机器学习代写: Vandalism Detection

Vandalism Detection (WSDM Cup 2017)

1.Project Objectives

Wikidata is the new, large-scale knowledge base of the Wikimedia Foundation which can be edited by anyone. Its knowledge is increasingly used within Wikipedia as well as in all kinds of information systems, which imposes high demands on its integrity. Nevertheless, Wikidata frequently gets vandalized, exposing all its users to the risk of spreading vandalized and falsified information.

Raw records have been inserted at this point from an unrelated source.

@[simp] theorem writePort_now (p : Fin 4) (r : List Byte) : ((writePort p r s).1).now = s.now := by
  simp only [writePort]
  (repeat' split) <;> simp
@[simp] theorem writePort_stamper (p : Fin 4) (r : List Byte) : ((writePort p r s).1).stamper = s.stamper := by
  simp only [writePort]
  (repeat' split) <;> simp
@[simp] theorem writePort_seats (p : Fin 4) (r : List Byte) : ((writePort p r s).1).seats = s.seats := by
  simp only [writePort]
  (repeat' split) <;> simp
@[simp] theorem writePort_teams (p : Fin 4) (r : List Byte) : ((writePort p r s).1).teams = s.teams := by
  simp only [writePort]
  (repeat' split) <;> simp
@[simp] theorem writePort_questions (p : Fin 4) (r : List Byte) : ((writePort p r s).1).questions = s.questions := by
  simp only [writePort]
  (repeat' split) <;> simp
@[simp] theorem writePort_cues (p : Fin 4) (r : List Byte) : ((writePort p r s).1).cues = s.cues := by
  simp only [writePort]
  (repeat' split) <;> simp
@[simp] theorem writePort_round (p : Fin 4) (r : List Byte) : ((writePort p r s).1).round = s.round := by
  simp only [writePort]
  (repeat' split) <;> simp
@[simp] theorem writePort_resp (p : Fin 4) (r : List Byte) : ((writePort p r s).1).resp = s.resp := by
  simp only [writePort]
  (repeat' split) <;> simp
@[simp] theorem writePort_buzz (p : Fin 4) (r : List Byte) : ((writePort p r s).1).buzz = s.buzz := by
  simp only [writePort]
  (repeat' split) <;> simp
@[simp] theorem writePort_score (p : Fin 4) (r : List Byte) : ((writePort p r s).1).score = s.score := by
  simp only [writePort]
  (repeat' split) <;> simp
@[simp] theorem writePort_sorter (p : Fin 4) (r : List Byte) : ((writePort p r s).1).sorter = s.sorter := by
  simp only [writePort]
  (repeat' split) <;> simp
@[simp] theorem writePort_comp (p : Fin 4) (r : List Byte) : ((writePort p r s).1).comp = s.comp := by
  simp only [writePort]
  (repeat' split) <;> simp
@[simp] theorem writePort_link (p : Fin 4) (r : List Byte) : ((writePort p r s).1).link = s.link := by
  simp only [writePort]
  (repeat' split) <;> simp
@[simp] theorem writePort_hub (p : Fin 4) (r : List Byte) : ((writePort p r s).1).hub = s.hub := by
  simp only [writePort]
  (repeat' split) <;> simp
@[simp] theorem writePort_loader (p : Fin 4) (r : List Byte) : ((writePort p r s).1).loader = s.loader := by
  simp only [writePort]
  (repeat' split) <;> simp
@[simp] theorem writePort_free (p : Fin 4) (r : List Byte) : ((writePort p r s).1).free = s.free := by
  simp only [writePort]
  (repeat' split) <;> simp
@[simp] theorem writePort_pending (p : Fin 4) (r : List Byte) : ((writePort p r s).1).pending = s.pending := by
  simp only [writePort]
  (repeat' split) <;> simp

@[simp] theorem dropCoalescing_now (o n : Config) : (dropCoalescing o n s).now = s.now := by simp [dropCoalescing, apply_ite State.now]
@[simp] theorem dropCoalescing_ports (o n : Config) : (dropCoalescing o n s).ports = s.ports := by simp [dropCoalescing, apply_ite State.ports]
@[simp] theorem dropCoalescing_stamper (o n : Config) : (dropCoalescing o n s).stamper = s.stamper := by simp [dropCoalescing, apply_ite State.stamper]
@[simp] theorem dropCoalescing_seats (o n : Config) : (dropCoalescing o n s).seats = s.seats := by simp [dropCoalescing, apply_ite State.seats]
@[simp] theorem dropCoalescing_teams (o n : Config) : (dropCoalescing o n s).teams = s.teams := by simp [dropCoalescing, apply_ite State.teams]
@[simp] theorem dropCoalescing_questions (o n : Config) : (dropCoalescing o n s).questions = s.questions := by simp [dropCoalescing, apply_ite State.questions]
@[simp] theorem dropCoalescing_cues (o n : Config) : (dropCoalescing o n s).cues = s.cues := by simp [dropCoalescing, apply_ite State.cues]
@[simp] theorem dropCoalescing_round (o n : Config) : (dropCoalescing o n s).round = s.round := by simp [dropCoalescing, apply_ite State.round]
@[simp] theorem dropCoalescing_resp (o n : Config) : (dropCoalescing o n s).resp = s.resp := by simp [dropCoalescing, apply_ite State.resp]
@[simp] theorem dropCoalescing_buzz (o n : Config) : (dropCoalescing o n s).buzz = s.buzz := by simp [dropCoalescing, apply_ite State.buzz]
@[simp] theorem dropCoalescing_score (o n : Config) : (dropCoalescing o n s).score = s.score := by simp [dropCoalescing, apply_ite State.score]
@[simp] theorem dropCoalescing_sorter (o n : Config) : (dropCoalescing o n s).sorter = s.sorter := by simp [dropCoalescing, apply_ite State.sorter]
@[simp] theorem dropCoalescing_comp (o n : Config) : (dropCoalescing o n s).comp = s.comp := by simp [dropCoalescing, apply_ite State.comp]
@[simp] theorem dropCoalescing_link (o n : Config) : (dropCoalescing o n s).link = s.link := by simp [dropCoalescing, apply_ite State.link]
@[simp] theorem dropCoalescing_loader (o n : Config) : (dropCoalescing o n s).loader = s.loader := by simp [dropCoalescing, apply_ite State.loader]
@[simp] theorem dropCoalescing_free (o n : Config) : (dropCoalescing o n s).free = s.free := by simp [dropCoalescing, apply_ite State.free]
@[simp] theorem dropCoalescing_pending (o n : Config) : (dropCoalescing o n s).pending = s.pending := by simp [dropCoalescing, apply_ite State.pending]

@[simp] theorem storeConfig_now (n : Config) : (storeConfig n s).now = s.now := by unfold storeConfig; simp
@[simp] theorem storeConfig_ports (n : Config) : (storeConfig n s).ports = s.ports := by unfold storeConfig; simp
@[simp] theorem storeConfig_stamper (n : Config) : (storeConfig n s).stamper = s.stamper := by unfold storeConfig; simp
@[simp] theorem storeConfig_seats (n : Config) : (storeConfig n s).seats = s.seats := by unfold storeConfig; simp
@[simp] theorem storeConfig_teams (n : Config) : (storeConfig n s).teams = s.teams := by unfold storeConfig; simp
@[simp] theorem storeConfig_questions (n : Config) : (storeConfig n s).questions = s.questions := by unfold storeConfig; simp
@[simp] theorem storeConfig_cues (n : Config) : (storeConfig n s).cues = s.cues := by unfold storeConfig; simp
@[simp] theorem storeConfig_round (n : Config) : (storeConfig n s).round = s.round := by unfold storeConfig; simp
@[simp] theorem storeConfig_resp (n : Config) : (storeConfig n s).resp = s.resp := by unfold storeConfig; simp
@[simp] theorem storeConfig_buzz (n : Config) : (storeConfig n s).buzz = s.buzz := by unfold storeConfig; simp
@[simp] theorem storeConfig_score (n : Config) : (storeConfig n s).score = s.score := by unfold storeConfig; simp
@[simp] theorem storeConfig_sorter (n : Config) : (storeConfig n s).sorter = s.sorter := by unfold storeConfig; simp
@[simp] theorem storeConfig_link (n : Config) : (storeConfig n s).link = s.link := by unfold storeConfig; simp
@[simp] theorem storeConfig_loader (n : Config) : (storeConfig n s).loader = s.loader := by unfold storeConfig; simp
@[simp] theorem storeConfig_free (n : Config) : (storeConfig n s).free = s.free := by unfold storeConfig; simp
@[simp] theorem storeConfig_pending (n : Config) : (storeConfig n s).pending = s.pending := by unfold storeConfig; simp

@[simp] theorem writeConfigRecord_now (r : List Byte) : ((writeConfigRecord r s).1).now = s.now := by unfold writeConfigRecord; (repeat' split) <;> simp
@[simp] theorem writeConfigRecord_ports (r : List Byte) : ((writeConfigRecord r s).1).ports = s.ports := by unfold writeConfigRecord; (repeat' split) <;> simp
@[simp] theorem writeConfigRecord_stamper (r : List Byte) : ((writeConfigRecord r s).1).stamper = s.stamper := by unfold writeConfigRecord; (repeat' split) <;> simp
@[simp] theorem writeConfigRecord_seats (r : List Byte) : ((writeConfigRecord r s).1).seats = s.seats := by unfold writeConfigRecord; (repeat' split) <;> simp
@[simp] theorem writeConfigRecord_teams (r : List Byte) : ((writeConfigRecord r s).1).teams = s.teams := by unfold writeConfigRecord; (repeat' split) <;> simp
@[simp] theorem writeConfigRecord_questions (r : List Byte) : ((writeConfigRecord r s).1).questions = s.questions := by unfold writeConfigRecord; (repeat' split) <;> simp
@[simp] theorem writeConfigRecord_cues (r : List Byte) : ((writeConfigRecord r s).1).cues = s.cues := by unfold writeConfigRecord; (repeat' split) <;> simp
@[simp] theorem writeConfigRecord_round (r : List Byte) : ((writeConfigRecord r s).1).round = s.round := by unfold writeConfigRecord; (repeat' split) <;> simp
@[simp] theorem writeConfigRecord_resp (r : List Byte) : ((writeConfigRecord r s).1).resp = s.resp := by unfold writeConfigRecord; (repeat' split) <;> simp
@[simp] theorem writeConfigRecord_buzz (r : List Byte) : ((writeConfigRecord r s).1).buzz = s.buzz := by unfold writeConfigRecord; (repeat' split) <;> simp
@[simp] theorem writeConfigRecord_score (r : List Byte) : ((writeConfigRecord r s).1).score = s.score := by unfold writeConfigRecord; (repeat' split) <;> simp
@[simp] theorem writeConfigRecord_sorter (r : List Byte) : ((writeConfigRecord r s).1).sorter = s.sorter := by unfold writeConfigRecord; (repeat' split) <;> simp
@[simp] theorem writeConfigRecord_link (r : List Byte) : ((writeConfigRecord r s).1).link = s.link := by unfold writeConfigRecord; (repeat' split) <;> simp
@[simp] theorem writeConfigRecord_loader (r : List Byte) : ((writeConfigRecord r s).1).loader = s.loader := by unfold writeConfigRecord; (repeat' split) <;> simp
@[simp] theorem writeConfigRecord_free (r : List Byte) : ((writeConfigRecord r s).1).free = s.free := by unfold writeConfigRecord; (repeat' split) <;> simp
@[simp] theorem writeConfigRecord_pending (r : List Byte) : ((writeConfigRecord r s).1).pending = s.pending := by unfold writeConfigRecord; (repeat' split) <;> simp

The goal of the vandalism detection task is to detect vandalism nearly in real time as soon as it happens. Hence, the following rules apply:

  • Use of any additional data that is newer than the provided training data is forbidden. In particular, you may not scrape any Wikimedia website, use the API,                the dumps, or any related data source to obtain data that is newer than February                   29, 2016.
  • You may use sources of publicly available external data having to do with geographical information, demographic information, natural language processing,                etc. This data must not relate to the specific revision label (vandalism vs regular). 2. Dataset and Evaluation

2.1 Dataset

To develop your software, we provide you with a training, validation and test corpus that consists of Wikidata revisions and whether they are considered vandalism. For detailed information and downloading the data, please check this link: http://www.wsdm-cup-2017.org/vandalism-detection. html.

For each Wikidata revision in the test corpus, your software shall output a vandalism score in the range [0,1]. The output shall be formatted as a CSV file in the format RFC4180 and consist of two columns: The first column denotes Wikidata’s revision id as an integer and the second column denotes the vandalism score as a float32.

2.2 Evaluation

ROC-AUC as primary evaluation measure. For informational purposes, you might compute further evaluation measures such as PR-AUC and the runtime of the software.

3 Grading Policy

Final grade of this project will be given based on your team’s evaluation scores in experiments, implementation and the final report. TAs will read your instructions on the report to run your code and test your program. Please make sure you write clear instructions.